╔══
@[simp] theorem nextXfer_pendCmd : (nextXfer s).pendCmd = s.pendCmd := rfl
@[simp] theorem nextXfer_pendLen : (nextXfer s).pendLen = s.pendLen := rfl
@[simp] theorem nextXfer_rxstat : (nextXfer s).rxstat = s.rxstat := rfl
@[simp] theorem nextXfer_dispCmd : (nextXfer s).dispCmd = s.dispCmd := rfl
@[simp] theorem nextXfer_xferIdx : (nextXfer s).xferIdx = s.xferIdx + 1 := rfl
@[simp] theorem nextXfer_actlen : (nextXfer s).actlen = s.actlen := rfl
@[simp] theorem nextXfer_capIdx : (nextXfer s).capIdx = s.capIdx := rfl
@[simp] theorem nextXfer_playIdx : (nextXfer s).playIdx = s.playIdx := rfl
@[simp] theorem nextXfer_acqPrd : (nextXfer s).acqPrd = s.acqPrd := rfl
@[simp] theorem nextXfer_acqCnt : (nextXfer s).acqCnt = s.acqCnt := rfl
@[simp] theorem nextXfer_acqReq : (nextXfer s).acqReq = s.acqReq := rfl
@[simp] theorem nextXfer_playPrd : (nextXfer s).playPrd = s.playPrd := rfl
@[simp] theorem nextXfer_playCnt : (nextXfer s).playCnt = s.playCnt := rfl
@[simp] theorem nextXfer_playReq : (nextXfer s).playReq = s.playReq := rfl
@[simp] theorem nextXfer_gain : (nextXfer s).gain = s.gain := rfl
@[simp] theorem nextXfer_initDone : (nextXfer s).initDone = s.initDone := rfl
@[simp] theorem nextXfer_rxOverrun : (nextXfer s).rxOverrun = s.rxOverrun := rfl
@[simp] theorem nextXfer_cap : (nextXfer s).cap = s.cap := rfl
@[simp] theorem nextXfer_play : (nextXfer s).play = s.play := rfl
@[simp] theorem nextXfer_rxfifo : (nextXfer s).rxfifo = s.rxfifo := rfl
@[simp] theorem nextXfer_tx : (nextXfer s).tx = s.tx := rfl
@[simp] theorem nextXfer_dac : (nextXfer s).dac = s.dac := rfl
@[simp] theorem nextXfer_acks : (nextXfer s).acks = s.acks := rfl
@[simp] theorem nextXfer_resets : (nextXfer s).resets = s.resets := rfl
@[simp] theorem nextXfer_nanDraws : (nextXfer s).nanDraws = s.nanDraws := rfl
@[simp] theorem nextXfer_script : (nextXfer s).script = s.script := rfl
@[simp] theorem nextXfer_turns : (nextXfer s).turns = s.turns := rfl

end nextXfer

section finishAcq

variable (s : State)

@[simp] theorem finishAcq_pendCmd : (finishAcq s).pendCmd = s.pendCmd := rfl
@[simp] theorem finishAcq_pendLen : (finishAcq s).pendLen = s.pendLen := rfl
@[simp] theorem finishAcq_rxstat : (finishAcq s).rxstat = s.rxstat := rfl
@[simp] theorem finishAcq_dispCmd : (finishAcq s).dispCmd = s.dispCmd := rfl
@[simp] theorem finishAcq_xferIdx : (finishAcq s).xferIdx = s.xferIdx := rfl
@[simp] theorem finishAcq_actlen : (finishAcq s).actlen = s.actlen := rfl
@[simp] theorem finishAcq_capIdx : (finishAcq s).capIdx = BitVec.ofNat _ (nextIdx s.capIdx.toNat s.actlen.toNat) := rfl
@[simp] theorem finishAcq_playIdx : (finishAcq s).playIdx = s.playIdx := rfl
@[simp] theorem finishAcq_acqPrd : (finishAcq s).acqPrd = s.acqPrd := rfl
@[simp] theorem finishAcq_acqCnt : (finishAcq s).acqCnt = s.acqCnt := rfl
@[simp] theorem finishAcq_acqReq : (finishAcq s).acqReq = false := rfl
@[simp] theorem finishAcq_playPrd : (finishAcq s).playPrd = s.playPrd := rfl
@[simp] theorem finishAcq_playCnt : (finishAcq s).playCnt = s.playCnt := rfl
@[simp] theorem finishAcq_playReq : (finishAcq s).playReq = s.playReq := rfl
@[simp] theorem finishAcq_gain : (finishAcq s).gain = s.gain := rfl
@[simp] theorem finishAcq_initDone : (finishAcq s).initDone = s.initDone := rfl
@[simp] theorem finishAcq_rxOverrun : (finishAcq s).rxOverrun = s.rxOverrun := rfl
@[simp] theorem finishAcq_cap : (finishAcq s).cap = s.cap := rfl
@[simp] theorem finishAcq_play : (finishAcq s).play = s.play := rfl
@[simp] theorem finishAcq_rxfifo : (finishAcq s).rxfifo = s.rxfifo := rfl
@[simp] theorem finishAcq_tx : (finishAcq s).tx = s.tx := rfl
@[simp] theorem finishAcq_dac : (finishAcq s).dac = s.dac := rfl
@[simp] theorem finishAcq_acks : (finishAcq s).acks = s.acks ++ [.conv, .acqTmr] := rfl
@[simp] theorem finishAcq_resets : (finishAcq s).resets = s.resets := rfl
@[simp] theorem finishAcq_nanDraws : (finishAcq s).nanDraws = s.nanDraws := rfl
@[simp] theorem finishAcq_script : (finishAcq s).script = s.script := rfl
@[simp] theorem finishAcq_turns : (finishAcq s).turns = s.turns := rfl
╚══
• **HOW TO COMPLETE THIS TASK**
Every record must appear in the answer exactly as it appears above.

• **ANSWER BOX**
@[simp] theorem nextXfer_pendCmd : (nextXfer s).pendCmd = s.pendCmd := rfl
@[simp] theorem nextXfer_pendLen : (nextXfer s).pendLen = s.pendLen := rfl
@[simp] theorem nextXfer_rxstat : (nextXfer s).rxstat = s.rxstat := rfl
@[simp] theorem nextXfer_dispCmd : (nextXfer s).dispCmd = s.dispCmd := rfl
@[simp] theorem nextXfer_xferIdx : (nextXfer s).xferIdx = s.xferIdx + 1 := rfl
@[simp] theorem nextXfer_actlen : (nextXfer s).actlen = s.actlen := rfl
@[simp] theorem nextXfer_capIdx : (nextXfer s).capIdx = s.capIdx := rfl
@[simp] theorem nextXfer_playIdx : (nextXfer s).playIdx = s.playIdx := rfl
@[simp] theorem nextXfer_acqPrd : (nextXfer s).acqPrd = s.acqPrd := rfl
@[simp] theorem nextXfer_acqCnt : (nextXfer s).acqCnt = s.acqCnt := rfl
@[simp] theorem nextXfer_acqReq : (nextXfer s).acqReq = s.acqReq := rfl
@[simp] theorem nextXfer_playPrd : (nextXfer s).playPrd = s.playPrd := rfl
@[simp] theorem nextXfer_playCnt : (nextXfer s).playCnt = s.playCnt := rfl
@[simp] theorem nextXfer_playReq : (nextXfer s).playReq = s.playReq := rfl
@[simp] theorem nextXfer_gain : (nextXfer s).gain = s.gain := rfl
@[simp] theorem nextXfer_initDone : (nextXfer s).initDone = s.initDone := rfl
@[simp] theorem nextXfer_rxOverrun : (nextXfer s).rxOverrun = s.rxOverrun := rfl
@[simp] theorem nextXfer_cap : (nextXfer s).cap = s.cap := rfl
@[simp] theorem nextXfer_play : (nextXfer s).play = s.play := rfl
@[simp] theorem nextXfer_rxfifo : (nextXfer s).rxfifo = s.rxfifo := rfl
@[simp] theorem nextXfer_tx : (nextXfer s).tx = s.tx := rfl
@[simp] theorem nextXfer_dac : (nextXfer s).dac = s.dac := rfl
@[simp] theorem nextXfer_acks : (nextXfer s).acks = s.acks := rfl
@[simp] theorem nextXfer_resets : (nextXfer s).resets = s.resets := rfl
@[simp] theorem nextXfer_nanDraws : (nextXfer s).nanDraws = s.nanDraws := rfl
@[simp] theorem nextXfer_script : (nextXfer s).script = s.script := rfl
@[simp] theorem nextXfer_turns : (nextXfer s).turns = s.turns := rfl

end nextXfer

section finishAcq

variable (s : State)

@[simp] theorem finishAcq_pendCmd : (finishAcq s).pendCmd = s.pendCmd := rfl
@[simp] theorem finishAcq_pendLen : (finishAcq s).pendLen = s.pendLen := rfl
@[simp] theorem finishAcq_rxstat : (finishAcq s).rxstat = s.rxstat := rfl
@[simp] theorem finishAcq_dispCmd : (finishAcq s).dispCmd = s.dispCmd := rfl
@[simp] theorem finishAcq_xferIdx : (finishAcq s).xferIdx = s.xferIdx := rfl
@[simp] theorem finishAcq_actlen : (finishAcq s).actlen = s.actlen := rfl
@[simp] theorem finishAcq_capIdx : (finishAcq s).capIdx = BitVec.ofNat _ (nextIdx s.capIdx.toNat s.actlen.toNat) := rfl
@[simp] theorem finishAcq_playIdx : (finishAcq s).playIdx = s.playIdx := rfl
@[simp] theorem finishAcq_acqPrd : (finishAcq s).acqPrd = s.acqPrd := rfl
@[simp] theorem finishAcq_acqCnt : (finishAcq s).acqCnt = s.acqCnt := rfl
@[simp] theorem finishAcq_acqReq : (finishAcq s).acqReq = false := rfl
@[simp] theorem finishAcq_playPrd : (finishAcq s).playPrd = s.playPrd := rfl
@[simp] theorem finishAcq_playCnt : (finishAcq s).playCnt = s.playCnt := rfl
@[simp] theorem finishAcq_playReq : (finishAcq s).playReq = s.playReq := rfl
@[simp] theorem finishAcq_gain : (finishAcq s).gain = s.gain := rfl
@[simp] theorem finishAcq_initDone : (finishAcq s).initDone = s.initDone := rfl
@[simp] theorem finishAcq_rxOverrun : (finishAcq s).rxOverrun = s.rxOverrun := rfl
@[simp] theorem finishAcq_cap : (finishAcq s).cap = s.cap := rfl
@[simp] theorem finishAcq_play : (finishAcq s).play = s.play := rfl
@[simp] theorem finishAcq_rxfifo : (finishAcq s).rxfifo = s.rxfifo := rfl
@[simp] theorem finishAcq_tx : (finishAcq s).tx = s.tx := rfl
@[simp] theorem finishAcq_dac : (finishAcq s).dac = s.dac := rfl
@[simp] theorem finishAcq_acks : (finishAcq s).acks = s.acks ++ [.conv, .acqTmr] := rfl
@[simp] theorem finishAcq_resets : (finishAcq s).resets = s.resets := rfl
@[simp] theorem finishAcq_nanDraws : (finishAcq s).nanDraws = s.nanDraws := rfl
@[simp] theorem finishAcq_script : (finishAcq s).script = s.script := rfl
@[simp] theorem finishAcq_turns : (finishAcq s).turns = s.turns := rfl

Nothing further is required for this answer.